** What you will do **
I would like every line of the records below that contains the word "meaning" copied.

** Material for the task **
Start of Block

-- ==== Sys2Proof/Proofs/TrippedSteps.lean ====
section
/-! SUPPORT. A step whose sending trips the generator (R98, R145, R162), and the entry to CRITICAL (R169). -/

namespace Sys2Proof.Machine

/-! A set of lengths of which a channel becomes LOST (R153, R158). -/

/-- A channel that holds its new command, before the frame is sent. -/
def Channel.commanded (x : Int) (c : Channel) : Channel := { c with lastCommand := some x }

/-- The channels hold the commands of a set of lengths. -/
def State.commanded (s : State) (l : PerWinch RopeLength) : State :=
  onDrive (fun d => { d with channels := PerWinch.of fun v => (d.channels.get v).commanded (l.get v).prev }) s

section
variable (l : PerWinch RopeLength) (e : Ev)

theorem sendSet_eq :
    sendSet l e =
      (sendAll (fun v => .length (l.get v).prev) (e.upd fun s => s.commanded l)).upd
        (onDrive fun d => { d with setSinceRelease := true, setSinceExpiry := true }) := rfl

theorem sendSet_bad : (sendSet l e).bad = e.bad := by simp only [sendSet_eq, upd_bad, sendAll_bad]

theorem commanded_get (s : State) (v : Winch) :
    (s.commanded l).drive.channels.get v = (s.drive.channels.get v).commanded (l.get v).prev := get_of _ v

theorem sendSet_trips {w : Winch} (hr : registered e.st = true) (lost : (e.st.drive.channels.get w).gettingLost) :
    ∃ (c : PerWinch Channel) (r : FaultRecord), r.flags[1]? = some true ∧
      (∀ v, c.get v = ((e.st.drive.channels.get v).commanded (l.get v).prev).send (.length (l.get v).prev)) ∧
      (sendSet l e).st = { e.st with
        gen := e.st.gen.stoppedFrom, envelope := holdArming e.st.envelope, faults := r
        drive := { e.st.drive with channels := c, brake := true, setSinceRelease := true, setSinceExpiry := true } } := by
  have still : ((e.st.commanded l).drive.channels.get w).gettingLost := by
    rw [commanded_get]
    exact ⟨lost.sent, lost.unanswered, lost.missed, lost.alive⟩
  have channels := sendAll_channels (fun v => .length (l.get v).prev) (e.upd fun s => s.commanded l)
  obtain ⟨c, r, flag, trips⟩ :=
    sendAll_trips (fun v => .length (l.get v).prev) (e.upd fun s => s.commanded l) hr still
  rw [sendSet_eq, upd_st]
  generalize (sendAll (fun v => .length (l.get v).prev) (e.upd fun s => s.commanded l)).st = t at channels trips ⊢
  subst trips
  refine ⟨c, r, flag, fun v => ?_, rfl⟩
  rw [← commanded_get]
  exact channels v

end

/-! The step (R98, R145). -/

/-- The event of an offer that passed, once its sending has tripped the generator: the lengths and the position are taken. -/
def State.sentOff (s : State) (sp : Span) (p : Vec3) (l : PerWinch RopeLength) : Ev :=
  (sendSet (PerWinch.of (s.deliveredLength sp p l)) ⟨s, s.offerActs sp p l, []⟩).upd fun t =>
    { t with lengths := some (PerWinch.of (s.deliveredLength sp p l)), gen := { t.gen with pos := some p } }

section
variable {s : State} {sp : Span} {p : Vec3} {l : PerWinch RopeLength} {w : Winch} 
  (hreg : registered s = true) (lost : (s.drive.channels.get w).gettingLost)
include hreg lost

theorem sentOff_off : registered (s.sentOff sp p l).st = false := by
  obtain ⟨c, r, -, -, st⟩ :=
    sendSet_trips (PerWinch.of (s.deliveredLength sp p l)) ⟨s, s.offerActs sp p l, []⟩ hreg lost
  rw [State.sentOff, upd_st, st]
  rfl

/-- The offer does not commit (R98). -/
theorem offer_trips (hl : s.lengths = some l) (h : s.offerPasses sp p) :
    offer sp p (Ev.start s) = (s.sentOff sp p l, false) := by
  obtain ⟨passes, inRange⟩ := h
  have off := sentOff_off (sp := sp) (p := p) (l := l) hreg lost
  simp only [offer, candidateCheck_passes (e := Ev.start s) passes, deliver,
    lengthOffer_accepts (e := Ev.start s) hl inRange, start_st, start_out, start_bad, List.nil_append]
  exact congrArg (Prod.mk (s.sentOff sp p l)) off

End of Block
Start of Block

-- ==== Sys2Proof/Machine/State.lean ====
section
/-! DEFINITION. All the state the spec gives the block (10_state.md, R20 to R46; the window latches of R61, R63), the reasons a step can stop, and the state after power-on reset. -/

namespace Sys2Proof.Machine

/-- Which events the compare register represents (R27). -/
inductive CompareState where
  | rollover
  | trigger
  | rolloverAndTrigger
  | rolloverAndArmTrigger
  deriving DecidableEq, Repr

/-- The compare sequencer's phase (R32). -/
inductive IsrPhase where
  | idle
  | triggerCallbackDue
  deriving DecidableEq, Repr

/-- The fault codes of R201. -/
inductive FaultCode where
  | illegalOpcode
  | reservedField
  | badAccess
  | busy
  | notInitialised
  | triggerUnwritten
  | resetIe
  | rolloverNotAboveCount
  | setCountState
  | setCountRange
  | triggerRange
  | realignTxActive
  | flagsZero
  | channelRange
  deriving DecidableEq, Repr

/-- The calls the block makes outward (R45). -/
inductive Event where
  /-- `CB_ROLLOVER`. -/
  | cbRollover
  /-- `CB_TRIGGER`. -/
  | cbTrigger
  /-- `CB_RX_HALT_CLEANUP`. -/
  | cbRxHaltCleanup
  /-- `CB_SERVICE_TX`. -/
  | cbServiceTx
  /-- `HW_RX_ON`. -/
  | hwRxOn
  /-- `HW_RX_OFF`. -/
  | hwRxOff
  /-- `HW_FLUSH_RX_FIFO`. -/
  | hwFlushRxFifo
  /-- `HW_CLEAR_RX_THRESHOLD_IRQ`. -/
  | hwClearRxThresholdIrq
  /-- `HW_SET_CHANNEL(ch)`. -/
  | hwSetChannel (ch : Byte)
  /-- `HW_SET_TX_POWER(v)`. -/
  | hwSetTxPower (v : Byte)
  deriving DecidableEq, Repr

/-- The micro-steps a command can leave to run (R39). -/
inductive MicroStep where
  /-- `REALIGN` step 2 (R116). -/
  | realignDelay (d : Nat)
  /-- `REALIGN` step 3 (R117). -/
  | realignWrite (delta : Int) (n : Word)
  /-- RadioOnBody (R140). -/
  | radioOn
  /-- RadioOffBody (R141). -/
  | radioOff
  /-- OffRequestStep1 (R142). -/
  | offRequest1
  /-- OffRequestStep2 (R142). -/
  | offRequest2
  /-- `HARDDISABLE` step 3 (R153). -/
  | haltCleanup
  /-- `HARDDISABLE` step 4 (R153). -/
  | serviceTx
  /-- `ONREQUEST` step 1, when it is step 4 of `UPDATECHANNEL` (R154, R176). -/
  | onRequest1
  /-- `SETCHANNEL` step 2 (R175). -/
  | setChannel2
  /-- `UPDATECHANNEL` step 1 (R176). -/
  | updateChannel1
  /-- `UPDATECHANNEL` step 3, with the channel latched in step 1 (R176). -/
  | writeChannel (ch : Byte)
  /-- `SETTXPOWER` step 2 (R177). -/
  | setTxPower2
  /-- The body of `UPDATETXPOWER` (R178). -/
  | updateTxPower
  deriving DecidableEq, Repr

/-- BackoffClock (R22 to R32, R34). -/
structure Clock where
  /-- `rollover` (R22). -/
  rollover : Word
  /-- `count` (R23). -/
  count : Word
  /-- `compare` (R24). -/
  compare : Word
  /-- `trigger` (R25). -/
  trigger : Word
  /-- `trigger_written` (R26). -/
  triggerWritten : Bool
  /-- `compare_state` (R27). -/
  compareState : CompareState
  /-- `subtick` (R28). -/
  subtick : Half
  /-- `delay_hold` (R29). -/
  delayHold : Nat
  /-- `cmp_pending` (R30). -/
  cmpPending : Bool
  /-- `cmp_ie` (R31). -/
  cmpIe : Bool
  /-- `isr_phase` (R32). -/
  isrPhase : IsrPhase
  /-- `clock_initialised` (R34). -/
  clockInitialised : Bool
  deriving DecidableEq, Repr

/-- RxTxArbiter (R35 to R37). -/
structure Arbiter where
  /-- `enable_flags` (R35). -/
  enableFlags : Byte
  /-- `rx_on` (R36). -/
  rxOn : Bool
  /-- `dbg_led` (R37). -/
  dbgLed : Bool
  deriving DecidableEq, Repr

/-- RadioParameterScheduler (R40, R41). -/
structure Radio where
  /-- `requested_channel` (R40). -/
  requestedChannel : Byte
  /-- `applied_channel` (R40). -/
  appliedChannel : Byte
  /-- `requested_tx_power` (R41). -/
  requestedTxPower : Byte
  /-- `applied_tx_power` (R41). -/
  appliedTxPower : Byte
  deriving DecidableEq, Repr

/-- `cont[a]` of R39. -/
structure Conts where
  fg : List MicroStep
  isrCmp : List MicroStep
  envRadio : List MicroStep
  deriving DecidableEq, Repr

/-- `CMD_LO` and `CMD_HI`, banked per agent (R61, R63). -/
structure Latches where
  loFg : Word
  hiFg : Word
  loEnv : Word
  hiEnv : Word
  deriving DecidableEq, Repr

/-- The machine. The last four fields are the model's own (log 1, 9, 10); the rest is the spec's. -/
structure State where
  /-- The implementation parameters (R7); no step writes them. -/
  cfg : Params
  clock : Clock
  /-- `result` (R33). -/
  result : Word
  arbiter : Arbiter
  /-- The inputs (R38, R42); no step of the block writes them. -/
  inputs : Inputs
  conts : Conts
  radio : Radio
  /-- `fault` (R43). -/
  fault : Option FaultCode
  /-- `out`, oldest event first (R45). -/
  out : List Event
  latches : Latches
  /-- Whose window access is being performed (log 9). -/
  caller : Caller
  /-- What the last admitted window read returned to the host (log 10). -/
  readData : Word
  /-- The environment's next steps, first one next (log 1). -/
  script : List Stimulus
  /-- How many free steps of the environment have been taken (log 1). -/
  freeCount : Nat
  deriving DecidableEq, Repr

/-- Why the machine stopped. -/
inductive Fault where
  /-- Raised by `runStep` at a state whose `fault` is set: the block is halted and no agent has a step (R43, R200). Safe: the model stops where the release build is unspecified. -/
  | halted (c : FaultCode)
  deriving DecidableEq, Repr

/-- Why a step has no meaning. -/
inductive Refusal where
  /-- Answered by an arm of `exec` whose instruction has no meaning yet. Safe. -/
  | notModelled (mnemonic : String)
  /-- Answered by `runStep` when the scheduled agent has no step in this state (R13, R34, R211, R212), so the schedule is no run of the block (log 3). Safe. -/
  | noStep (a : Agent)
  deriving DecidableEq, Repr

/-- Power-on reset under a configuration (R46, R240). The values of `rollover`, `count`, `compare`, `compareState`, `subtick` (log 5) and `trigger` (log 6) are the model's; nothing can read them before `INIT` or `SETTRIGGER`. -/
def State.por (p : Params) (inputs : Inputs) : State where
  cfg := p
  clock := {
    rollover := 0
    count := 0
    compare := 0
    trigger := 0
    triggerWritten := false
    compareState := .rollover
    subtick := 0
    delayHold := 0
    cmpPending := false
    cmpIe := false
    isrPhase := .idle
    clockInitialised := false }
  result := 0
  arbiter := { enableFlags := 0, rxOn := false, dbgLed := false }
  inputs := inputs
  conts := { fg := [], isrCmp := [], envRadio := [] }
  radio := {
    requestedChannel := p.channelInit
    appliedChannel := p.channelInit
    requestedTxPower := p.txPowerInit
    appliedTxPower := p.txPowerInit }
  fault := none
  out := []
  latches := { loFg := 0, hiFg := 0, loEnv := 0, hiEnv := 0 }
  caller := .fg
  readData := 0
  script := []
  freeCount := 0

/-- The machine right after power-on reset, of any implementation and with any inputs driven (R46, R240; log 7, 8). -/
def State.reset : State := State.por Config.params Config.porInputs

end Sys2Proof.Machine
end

End of Block

** Response **
/-- Why a step has no meaning. -/
  /-- Answered by an arm of `exec` whose instruction has no meaning yet. Safe. -/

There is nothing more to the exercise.